When actors prepare for an audition, they look closely at the characters they’re being asked to portray, they familiarize themselves with the project and professionals involved, and they try to maximize their level of self-confidence. But chances are they are not scrutinizing their personal speech patterns while prepping for the part. Nonetheless, casting director Marci Liroff is strongly encouraging actors to examine their own speech habits and consider whether their style of articulation and intonation is hurting their chances in the audition room. Liroff is known for her prolific career in film and television over the span of 38 years. Films which she has cast include Footloose, St. Elmo’s Fire, Pretty in Pink, The Spitfire Grill, Freaky Friday, Mean Girls, and Mr. Popper’s Penguins. The Hollywood veteran recently wrote an article in Business Insider about a growing trend she is seeing in the audition room and has some advice to offer actors hoping to break into the industry. “If you look at an audition for a movie or television show, and compare it to a job interview in another industry, I think you’ll see there are several translatable lessons,” Liroff says. And first off she asserts, “[Casting directors] listen to your voice and intonation.”
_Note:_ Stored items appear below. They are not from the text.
/-- Pending repairs that the probe says were applied are on record as applied; each of the others timed out, stays pending
and is reported (R350). -/
def applyRepairs (done : List Nat) (s : State) : State :=
  let pend := s.flash.jst.rowRepairs.filter (fun r => !r.applied)
  pend.zipIdx.foldl (fun s (e : RowRepair × Nat) =>
    if done.contains e.2 then journal (.rowRepair { e.1 with applied := true }) s
    else report (mcInst e.1.ch) 13 1 24 0 0 0x1FF 0 s) s

/-- Stage 6 as a whole: DRAM starts, and capacity is mapped (R30). -/
def startDram (pr : Probe) (s : State) : State :=
  let on := pr.chans.zipIdx.filter (fun (e : ChanProbe × Nat) => !e.1.disabled && decide (e.2 < 16))
  let s := on.foldl (fun s (e : ChanProbe × Nat) => startMc e.2 e.1 s) s
  let s := applyRepairs pr.repaired s
  let bs := on.map (fun (e : ChanProbe × Nat) => e.1.bytes)
  let least := match bs with | [] => 0 | a :: l => l.foldl (fun x y => min x y) a
  { s with org := { s.org with
      chanBytes := bs, installed := bs.foldl (fun a b => a + b) 0, mapped := 16 * least
      leftOut := (on.filter (fun (e : ChanProbe × Nat) => e.1.leftOut)).map (·.2) } }

/-- The first channel that is disabled or missing. -/
def disabledChan (pr : Probe) : Option Nat :=
  (List.range 16).find? (fun n => match pr.chans[n]? with | some c => c.disabled | none => true)

/-- Stage 7: the root complexes take BIFURC from the journal; PERST# is released 100 ms after VIN came (R403, R416). -/
def startPorts (s : State) : State :=
  (List.range 9).foldl (fun s n =>
    if !isRc s n then s else
    let s := match s.flash.jst.rcBifurc.find? (fun (e : Nat × Word) => e.1 == n) with
      | some e => if n = 8 then s else s.wr (.rc n) Off.RC_CFG e.2
      | none => (match s.flash.factory.bifurc.find? (fun e => e.1 == n) with | some e => s.wf (.rc n) Off.RC_CFG 2 0 e.2 | none => s)
    let s := bifurcApply n s
    let due := max s.tick (s.tickOfTime 100000)
    (List.range 4).foldl (fun s p =>
      if portLanes s n p = 0 then s else s.modPort n (fun x => { x with perstDue := smPut x.perstDue p due })) s) s

/-- The host firmware payload of the running image: the type-2 section (R466, R547). -/
def hostPayload (s : State) : Option (List Byte) :=
  let slot := runSlot s
  if flNat s (slotBase slot) 4 ≠ imgMagic then none
  else ((imgSections s slot).find? (fun (t, _, _) => t == 2)).map (fun (_, o, z) => flBytes s (slotBase slot + o) z)

/-- The report of R551. -/
def bringupReport (s : State) (payload : Nat) : List Byte :=
  let chan := fun (n : Nat) =>
    s.rf (.mc n) Off.GEOM 2 0 + (if s.org.leftOut.contains n then 8 else 0) + mcRate s n * 16
  let spared := (List.range 4).any (fun n => s.rf (.hoard n) Off.SPARE 4 4 == 1)
  let failed := (List.range 64).foldl (fun a b => if bankFailed s b then a + 2 ^ b else a) 0
  let flags := b2n (s.org.installed != s.org.mapped) + 2 * b2n (!s.org.leftOut.isEmpty) + 4 * b2n spared + 8 * b2n (failed != 0) +
    s.pwr.reportFlags + 32 * b2n (s.modeFlag 5)
  let boot := match s.served with | [] => 0 | a :: l => l.foldl (fun m (e : Nat × Nat) => min m e.1) a.1
  leBytes 4 0x50555242 ++ leBytes 2 1 ++ leBytes 1 (s.rf .pwrc Off.RESET_CAUSE 2 0) ++ leBytes 1 flags ++ leBytes 8 s.org.installed ++
    leBytes 8 s.org.mapped ++ leBytes 4 payload ++ leBytes 2 s.served.length ++ leBytes 1 (spareCores s) ++ leBytes 1 boot ++
    (List.range 16).flatMap (fun n => leBytes 1 (chan n)) ++ leBytes 8 failed ++ leBytes 8 s.org.replayed ++ leBytes 8 s.settTime ++ leBytes 184 0

/-- Every lodge ends at once, its FLRs and clears done before any core is released (R363); the words show every LID's
generation again. -/
def endLodgesNow (s : State) : State :=
  let s := endAllLodges s
  let s := allVfs.foldl (fun s v => flrComplete v s) s
  let s := (List.range 64).foldl (fun s b => clearEnd b s) s
  s.lodges.foldl (fun s (e : Nat × LodgeSt) => putAttr (allAttrOffs s e.1) 7 0 e.2.gen s) s

/-- Stage 8: the rest of the sparing map, the lodges, the payload and the report. -/
def stage8 (s : State) : State :=
  let s := setStage 8 s
  let s := loadMap (applyWear [0] (waysAgain (applySpare isCoreBlk s)))
  let s := endLodgesNow s
  let s := redrive (setDegraded s)
  match hostPayload s with
  | none => stopBringup 3 0xFF s
  | some l =>
    if s.served.isEmpty then stopBringup 4 0xFF s
    else
      let s := settWr 0x100000 l s
      let s := settWr 0 (bringupReport s l.length) s
      (s.wf .pwrc Off.BRINGUP 12 12 1)

/-- Stages 3 and 4: the main domain on, with the map of routers, slices and the Hoard; links train and run lane repair. -/
def mainUp (pr : Probe) (s : State) : State :=
  let s := setStage 4 (applyWear [1, 2] (applySpare (fun b => isMeshBlk b || isSliceBlk b || isHoardBlk b) s))
  linksRepair pr.laneBad (linksUp
    { s with pwr := { s.pwr with mainOn := true, reportFlags := if pr.laneBad.isEmpty then 0 else 16 } })

/-- Stages 5 and 6: the Hoard's marches, and the memory domain with its DRAM. -/
def dramUp (pr : Probe) (s : State) : State :=
  let s := marchAll pr.marchFail (setStage 5 s)
  startDram pr (setStage 6 { s with pwr := { s.pwr with memOn := true } })

/-- Stages 7 and 8: the I/O domain with its ports, then the payload. -/
def ioUp (s : State) : State :=
  let s := stage8 (startPorts (setStage 7 { s with pwr := { s.pwr with ioOn := true } }))
  { s with pwr := { s.pwr with broughtUp := true } }

/-- Stages 3 to 8 after COLD or STANDBY. -/
def bringUp (pr : Probe) (s : State) : State :=
  let s := mainUp pr s
  if pr.domainFail then stopBringup 5 0xFF s
  else match failedStop s with
    | some st => stopBringup 2 st s
    | none =>
      let s := dramUp pr s
      match disabledChan pr with
      | some n => stopBringup 1 n s
      | none => ioUp s

/-- BRINGUP_START (R548). -/
def execBringupStart (probe : Probe) (s : State) : Res :=
  finish s (if mayBringUp s then bringUp probe (if s.modeFlag 1 then enterBringup s else s) else s)

/-- A core as it is released from reset (R110, R547). -/
def coreReleased (h p start : Nat) : Core :=
  ({ on := true, pc := BitVec.ofNat 64 start, hhart := BitVec.ofNat 64 (h + p * 256), lfsr := p } : Core).setCsr 0x6D2 (BitVec.ofNat 64 h)

def releaseCore (h p start : Nat) (s : State) : State :=
  syncHart p (s.setCore p { coreReleased h p start with cycFrom := s.tick, wayHist := (s.core p).wayHist })

/-- HAND_OFF: every hart in service is released at M in ascending hart ID, and channel 0 opens. -/
def handOff (s : State) : State :=
  if stageNow s ≠ 8 ∨ s.rf .pwrc Off.BRINGUP 12 12 = 0 ∨ !s.modeFlag 2 ∨ s.modeFlag 11 ∨ s.pwr.handOff ∨ !s.pwr.pwrFailN then s else
  let hs := s.served.mergeSort (fun a b => decide (a.1 ≤ b.1))
  let s := hs.foldl (fun s (e : Nat × Nat) => releaseCore e.1 e.2 0x100000 s) s
  let s := setStage 9 s
  openChan 0 { s with pwr := { s.pwr with handOff := true, everHandOff := true, warmRunning := false } }

/-- HAND_OFF (R547). -/
def execHandOff (s : State) : Res := finish s (handOff s)

/-! ## WARM (R543 to R545, R552) -/

/-- A WARM is ignored (R543). -/
def warmIgnored (s : State) : Bool :=
  !s.pwr.everHandOff || s.modeFlag 1 || s.modeFlag 11 || (match s.pwr.den with | .awake => false | .armed _ => false | _ => true)

/-- Ports across a WARM: work that waited on a slice is asked for again; reads by the twin partner end unanswered by the
home. -/
def warmTwin (s : State) : State :=
  let s := (s.port 8).reads.foldl (fun s r => sendTlp 8 (.cpl r.rp r.tag 1 [] false) s) s
  (List.range 9).foldl (fun s n => s.modPort n (fun x => { x with
    pieces := x.pieces.map (fun y => { y with st := .fresh }), reads := if n = 8 then [] else x.reads, drains := [], dead := false })) s

/-- What a WARM ends and resets (R544, R552). -/
def warmDown (cause : Nat) (s : State) : State :=
  let s := (s.wf .pwrc Off.RESET_CAUSE 2 0 cause).incSat .pwrc Off.RESET_CAUSE 11 4
  let s := endLeases (fun _ => true) none s
  let s := { s with pwr := { s.pwr with
    den := .awake, wake := none, handOff := false, operating := false, warmRunning := true } }
  let s := setModeFlags (BitVec.ofNat 64 (4 + lasting s + 128 * b2n (s.modeFlag 7))) s
  let s := shutChan 1 (shutChan 0 s)
  let hist := wayHistories s
  let fab := sliceHistories s.fab
  let s := slicesIdle (warmRegs { clearMain (saveMboxes [0, 1, 2, 3] s) with cores := hist, fab := fab })
  let s := { s with
    flips := s.flips.filter (fun f => f.checker == 1 || f.checker == 2 || f.checker == 19 || f.checker == 20)
    bw := s.bw.filter (fun (e : Nat × BwSt) => offDom (e.1 <<< 24 + 0x400000) != 1)
    owl := { s.owl with domainDown := false, flits := s.owl.flits.filter (fun r => domOf (unitBlk r.inst) != 1) } }
  let s := dropRunning (fun c => [0x0202, 0x0203, 0x0370, 0x0371].contains c.opcode) s
  (s.wf .pwrc Off.BRINGUP 11 4 0).wf .pwrc Off.BRINGUP 12 12 0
Liroff specifies two problematic speech trends. The first, called “vocal fry,” she describes as both an “epidemic” and indeed “annoying.” If you have not heard the term vocal fry before, you almost certainly have heard what it sounds like. It’s a speech pattern that is characterized by distinct low, creaky vibrations that often occur at the end of sentences. It’s often referred to as “creaky voice.” Although males also express themselves in this lowest of registers–and it’s even revered, say, when Morgan Freeman uses it in trailer voice-overs— vocal fry is especially gaining popularity among young adult women who speak American English.

There are different theories as to why this phenomenon is occurring–and some of the research is contradictory. Some studies reveal that both males and females use lower vocal registers when trying to denote authority and thus argue that this new pattern among women adds to a woman’s perceived credibility. Indeed, scientists have found that people with lower voices tend to make higher salaries. For this reason, women are sometimes advised to use lower registers when going on job interviews. On the other hand, other researchers assert pretty much the opposite: that when women use the lowest registers it’s associated with generally negative connotations in the workplace, that they sound less confident, and it undermines the effectiveness of their communication. Indeed, Liroff represents just one of many who insist it is a drawback during job interviews. And yet others insist that such perceptions represent an attack on women’s speech.

A second speech pattern Liroff highlights is called “uptalking.” Uptalking refers to speech that ends in a high note as if the speaker is asking a question even when he or she is not. Liroff says, “I tell my coaching clients and those who are auditioning for me that uptalk results in the listener not taking them or their content seriously…It communicates the very opposite of confidence or assertiveness. There’s a huge difference between ‘My name is Marci? This is what I believe?’ and ‘My name is Marci. This is what I believe.’”

In the above video, actress and vocal coach Amy Walker demonstrates vocal fry and uptalking and how they have the potential to limit an actor’s pallet.

An individual’s voice is a deeply personal aspect of their identity. And when it comes to being an actor, authenticity is so important. Nobody wants to feel self-conscious about something so personal to them as their voice. With this in mind, it’s up to each actor to determine whether his or her speech patterns reflect an essential aspect of their identity or if such habits might be worth modifying. It’s wise to chose a deliberate decision about which path to chose as Liroff says, “When meeting new clients or potential supervisors your voice is one of your most important instruments. If you’re not aware and in control of it, you will be saying things you don’t mean and your intent will be misunderstood.”